I've been down that road too, and it is very scary. Our divorce was very amicable; however, the two years since has not been. Luckily I had a great divorce lawyer who I can contact whenever the need arises and get free advice which has helped me out in a few situations. If you ever need someone to vent to, I'm here for you! And you are much stronger than you realize!
here's to a whole new chapter in your life. I hope that it's an exciting one for you in time. I'll be keeping you in my prayers.
While you wouldn't get an immediate payout from those pensions, you are most likely able to receive a share of the pensions when your husband retires. Get that in the court order.
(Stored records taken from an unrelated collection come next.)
theorem Dev.MainsStep.trans {e : Dev} (h : a.MainsStep ks d) (g : d.MainsStep ks e) : a.MainsStep ks e :=
  ⟨frame_mains.trans h.rest g.rest, h.obj.trans g.obj, g.port.1.trans h.port.1, g.port.2.trans h.port.2⟩

theorem Dev.MainsStep.mono {ls : Nat → Bool} (h : a.MainsStep ks d) (hks : ∀ k, ks k = true → ls k = true) : a.MainsStep ls d := ⟨h.rest, h.obj.mono hks, h.port⟩

theorem Dev.MainsStep.setO (h : a.MainsStep ks d) (k : Nat) (v : Int) (hk : ks k = true) : a.MainsStep ks (d.setO k v) :=
  ⟨frame_mains.setO h.rest k v, h.obj.setO k v (by rw [hk, Bool.true_or]), h.port⟩

theorem Dev.MainsStep.event (h : a.MainsStep ks d) (x : Nat) (ht : ∀ k, isTraceCount k = true → ks k = true) : a.MainsStep ks (d.event x) :=
  ⟨frame_mains.event h.rest x, h.obj.event x ht, by simpa using h.port⟩

theorem Dev.MainsStep.updTrack (h : a.MainsStep ks d) (t : TrackId) (f : Track → Track) : a.MainsStep ks (d.updTrack t f) :=
  ⟨frame_mains.trans h.rest (Dev.outside_of_eq rfl rfl), h.obj.of_obj rfl, h.port⟩

theorem Dev.MainsStep.slots (h : a.MainsStep ks d) : d.slots = a.slots := (congrArg Dev.slots h.rest.1 :)
theorem Dev.MainsStep.writes (h : a.MainsStep ks d) : d.writes = a.writes := (congrArg Dev.writes h.rest.1 :)

end

theorem Dev.mainsStep_cycle (d : Dev) : d.MainsStep isMainsMove d.mainsCycle := by
  have hcycle : d.MainsStep isMainsMove { d with grid := { d.grid with zero := true, cycle := 0, rest := Int.tmod (d.grid.cycle + d.grid.rest) mWh } } :=
    ⟨Dev.outside_of_eq rfl rfl, (OnlyObjects.refl d).of_obj rfl, rfl, rfl⟩
  unfold Dev.mainsCycle
  simp only []
  split
  · unfold Dev.when
    split
    · exact (hcycle.setO Obj.E_IMPORT _ (by decide)).setO Obj.E_SESSION _ (by decide)
    · exact hcycle.setO Obj.E_IMPORT _ (by decide)
  · exact hcycle.setO Obj.E_EXPORT _ (by decide)

theorem Dev.MainsStep.moveTo {a d : Dev} (h : a.MainsStep isMainsMove d) (hs : d.slots = []) (b : Int) (jump : Bool) :
    a.MainsStep isMainsMove (d.moveTo .mains b jump) := by
  have hwhen (x : Dev) (c : Bool) (g : a.MainsStep isMainsMove x) : a.MainsStep isMainsMove (x.when c fun d => d.mainsCycle) := by
    unfold Dev.when
    split
    · exact g.trans x.mainsStep_cycle
    · exact g
  rw [Dev.moveTo_noSlots hs, Dev.setValue_of_ne_wall (by decide)]
  exact hwhen _ _ (h.setO _ _ (by decide))

/-- Extrapolation of MAINS: its hidden state, and a motion or none (R47, R52). -/
theorem Dev.extrapolate_mains (d : Dev) : ∃ ts : Tab Track, d.extrapolate .mains = { d with tracks := ts } ∨
    ∃ v, d.extrapolate .mains = Dev.moveTo { d with tracks := ts } .mains v false := by
  unfold Dev.extrapolate
  simp only []
  split
  · exact ⟨_, .inl rfl⟩
  · split
    · split
      · exact ⟨_, .inr ⟨_, rfl⟩⟩
      · exact ⟨_, .inl rfl⟩
    · exact ⟨_, .inr ⟨_, rfl⟩⟩
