-- ==== Sys2Proof/Machine/Instances.lean ====
section
/-! DEFINITION. The live VM instances by handle, and the commands that make, copy, show and end one
(`45_host_commands.md` R210, R228, R229; `46_snapshot_clone.md`). -/

namespace Sys2Proof.Machine

/-- An instance as the host holds it: its state, and whether it is fresh (`00_scope.md` R17). -/
structure Vm where
  state : State
  fresh : Bool
deriving DecidableEq, Repr

/-- The instances that exist, each under its handle; the next handle; and how many `dump` texts were drawn, the
argument of the free value `Config.dumpText` (log entries 15 and 20). -/
structure World where
  live : List (Nat × Vm)
  nextHandle : Nat
  draws : Nat
deriving DecidableEq, Repr

/-- No instance yet. -/
def World.empty : World := { live := [], nextHandle := 0, draws := 0 }

/-- The commands of the binding surface, on handles. -/
inductive Command where
  /-- R210 -/
  | create
  /-- a command on one instance -/
  | on (h : Nat) (c : VmCommand)
  /-- `46_snapshot_clone.md` R250 -/
  | clone (h : Nat)
  /-- R228 -/
  | dump (h : Nat)
  /-- R229 -/
  | destroy (h : Nat)
deriving DecidableEq, Repr

/-- The instance under a handle in a table of instances. -/
def lookupVm : List (Nat × Vm) → Nat → Option Vm
  | [], _ => none
  | (k, vm) :: rest, h => if k = h then some vm else lookupVm rest h

/-- The instance under a handle, if it is live. -/
def World.find (w : World) (h : Nat) : Option Vm := lookupVm w.live h

/-- The instance under a live handle replaced. -/
def World.put (w : World) (h : Nat) (vm : Vm) : World :=
  { w with live := w.live.map fun e => if e.1 = h then (e.1, vm) else e }

/-- A new instance under a handle never given before (R210, R250). -/
def World.add (w : World) (vm : Vm) : World :=
  { w with live := w.live ++ [(w.nextHandle, vm)], nextHandle := w.nextHandle + 1 }

/-- The instance under a handle gone (R229). -/
def World.remove (w : World) (h : Nat) : World := { w with live := w.live.filter fun e => decide (e.1 ≠ h) }

/-- One command, atomic (`00_scope.md` R15): the world after it and its response. A command on a handle that is not
live is refused (R229). An instance any command but `create` has acted on is fresh no more (R17; log entry 16). -/
def World.command (w : World) (c : Command) : Host.Outcome (World × Reply) Fault Refusal :=
  match c with
  | .create => .next (w.add ⟨State.reset, true⟩, .handle w.nextHandle)
  | .on h vc =>
    match w.find h with
    | none => .refused .noSuchInstance
    | some vm =>
      match State.perform vc vm.fresh vm.state with
      | .next (t, r) => .next (w.put h ⟨t, false⟩, r)
      | .fault r => .fault r
      | .refused r => .refused r
  | .clone h =>
    match w.find h with
    | none => .refused .noSuchInstance
    | some vm => .next ((w.put h ⟨vm.state, false⟩).add ⟨vm.state, false⟩, .handle w.nextHandle)
  | .dump h =>
    match w.find h with
    | none => .refused .noSuchInstance
    | some vm => .next ({ w.put h ⟨vm.state, false⟩ with draws := w.draws + 1 }, .text (Config.dumpText w.draws))
  | .destroy h =>
    match w.find h with
    | none => .refused .noSuchInstance
    | some _ => .next (w.remove h, .none)

end Sys2Proof.Machine
end

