/-- Settles O42: the last write to the cell decides what it reads; `mem_read` answers in the state it was given. -/
theorem readGivesTheLastWrite : Obligations.ReadGivesTheLastWrite := by
  refine ⟨fun ws a => ?_, fun a fresh s => ?_⟩
  · rw [Memory.read_foldl_write]
    cases ws.reverse.find? fun w => w.1 == a <;> rfl
  · simp only [State.perform]
    split <;> exact ⟨_, rfl⟩

/-! ### The host's writes -/

/-- A non-negative cell is the address it says. -/
theorem toAddr_word_of_nonneg {a : Word} (h : 0 ≤ a.toInt) : toAddr a.toInt = .ok a.toNat := by
  obtain ⟨hl, ha⟩ := legalAddr_word h
  exact toAddr_ok_iff.mpr ⟨hl, ha.symm⟩

theorem toAddr_of_neg {z : Int} (h : z < 0) : toAddr z = .error .memoryError :=
  toAddr_error_iff.mpr ⟨fun hl => Int.not_le.mpr h hl.1, rfl⟩

theorem perform_memWrite_of_nonneg {a : Word} (h : 0 ≤ a.toInt) (v : Word) (fresh : Bool) (s : State) :
    State.perform (.memWrite a v) fresh s = .next (s.store a.toNat v, .ok) := by
  simp only [State.perform, State.memWrite, toAddr_word_of_nonneg h]

theorem perform_memWrite_of_neg {a : Word} (h : a.toInt < 0) (v : Word) (fresh : Bool) (s : State) :
    State.perform (.memWrite a v) fresh s = .next (s, .memoryError) := by
  simp only [State.perform, State.memWrite, toAddr_of_neg h]

/-- At a non-negative address holding a jump word, `patch_instruction_at` writes the inverted jump. -/
theorem perform_patchInstructionAt_of_jump {a w : Word} (h : 0 ≤ a.toInt) (fresh : Bool) {s : State}
    (hw : invertJump (s.memory.read a.toNat) = some w) :
    State.perform (.patchInstructionAt a) fresh s = .next (s.store a.toNat w, .ok) := by
  simp only [State.perform, toAddr_word_of_nonneg h, hw]

/-- Settles O48. -/
theorem memWriteWritesOneCell : Obligations.MemWriteWritesOneCell := by
  refine fun fresh s a v => ⟨fun h => ?_, fun h => perform_memWrite_of_neg h v fresh s⟩
  exact ⟨_, perform_memWrite_of_nonneg h v fresh s, Memory.read_write_self _ _ _,
    fun _ => Memory.read_write_ne _ _⟩

/-! ### The next fetch -/

/-- An operand with an address is not immediate. -/
theorem writable_of_adr {s : State} {o : Operand} {d : Nat} (h : adr s o = .ok d) : o.writable = true := by
  cases hm : o.mode with
  | position | relative => rw [Operand.writable, hm]
  | immediate =>
    rw [adr, hm] at h
    cases h

/-- With a value in the queue, its destination resolved and the next instruction in range, an input completes. -/
theorem execInput_completes {dst : Operand} {s : State} {d : Nat} {v : Word} {rest : List Word}
    (hd : adr s dst = .ok d) (hq : s.inputQueue = v :: rest) (hp : s.pc + 2 ≤ Config.int64Max) :
    execInput dst s = .next (((s.setInputQueue rest).store d v).advance (s.pc + 2)) := by
  simp only [execInput, writable_of_adr hd, hq, hd, orRaise_ok, if_true]
  exact commit_of_next hp

/-- An instruction that stores by its row of the table completes where the next instruction is in range. -/
theorem exec_of_stores {s : State} {i : Instr} {d : Nat} {v : Word} (h : s.Stores i d v)
    (hp : s.pc + 1 + i.arity ≤ Config.int64Max) :
    ∃ u : State, exec i s = .next (u.advance (s.pc + 1 + i.arity)) ∧ u.memory = s.memory.write d v := by
  cases i with
  | add a b dst =>
    obtain ⟨hd, x, y, hx, hy, rfl⟩ := h
    exact ⟨_, aluStep_completes hd hx hy hp, rfl⟩
  | mul a b dst =>
    obtain ⟨hd, x, y, hx, hy, rfl⟩ := h
    exact ⟨_, aluStep_completes hd hx hy hp, rfl⟩
  | lessThan a b dst =>
    obtain ⟨hd, x, y, hx, hy, rfl⟩ := h
    exact ⟨_, aluStep_completes hd hx hy hp, by rw [← lessThanBit_eq_ite]; rfl⟩
  | equals a b dst =>
    obtain ⟨hd, x, y, hx, hy, rfl⟩ := h
    exact ⟨_, aluStep_completes hd hx hy hp, by rw [← equalsBit_eq_ite]; rfl⟩
  | input dst =>
    obtain ⟨hd, hv⟩ := h
    obtain ⟨rest, hq⟩ := List.head?_eq_some_iff.mp hv
    exact ⟨_, execInput_completes hd hq hp, rfl⟩
  | output | jumpIfTrue | jumpIfFalse | adjustRelativeBase | halt => exact h.elim

/-- An active state whose memory has `v` written to cell `d` fetches `v` from there. -/
theorem State.fetchesFrom_of_write {t : State} {m : Memory} {d : Nat} {v : Word} (ha : t.Active)
    (hm : t.memory = m.write d v) : t.FetchesFrom fun c => if c = d then v else m.read c := by
  refine State.fetchesFrom_of_read ha fun c => ?_
  rw [hm, Memory.read_write]
  simp only [eq_comm]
Also, if he paid into Social Security, you can qualify under his work record if you don't remarry. It doesn't affect his benefit at all. So, when you're ready to retire, check his SS against yours, and file under the better benefit.
I'm already working on the military one, which it turns out he may not qualify for.......as for the ss, I don't need to claim that in the divorce do I?
No. I just got my first ss payment this month. I got far more under my deceased husband's account than my own. They actually take the initiative to compare your payouts both ways when they talk to you in a phone interview.
I don't want to be the jerk here....and take everything, I just want to be done. Everyone says I'll be sorry.......I just can't see how. I have a solid plan in place to grant me financial freedom to recreate a retirement be fall, and own my own home free and clear on two years. (There are advantages to Detroit). I don't need him.
Were you contributing to a pension or retirement account during those 24 years? If so, he'll get part of yours and you'll get part of his, so to speak. Realistically, whoever has the greater assets in retirement will supplement the other if either of you asks for it. As for taking everything, marriage is a partnership. Both of your incomes and assets are marital property. It's not that you (or he) is 'taking' anything. You're just splitting the marital assets; and retirement accounts and pensions are marital assets. These are things you acquired as a couple, not individuals. Also, plans change, sometimes for the worse. If everything works out the way you've planned, and you end up financially stable at retirement, you can always gift the payments back to him. Or save it for your kids.
wldywall~The one thing that my attorney did for me was make sure that I got half of my ex-husband's retirement, but he does not get any of my retirement. To protect yourself, it might be worth getting a free consultation.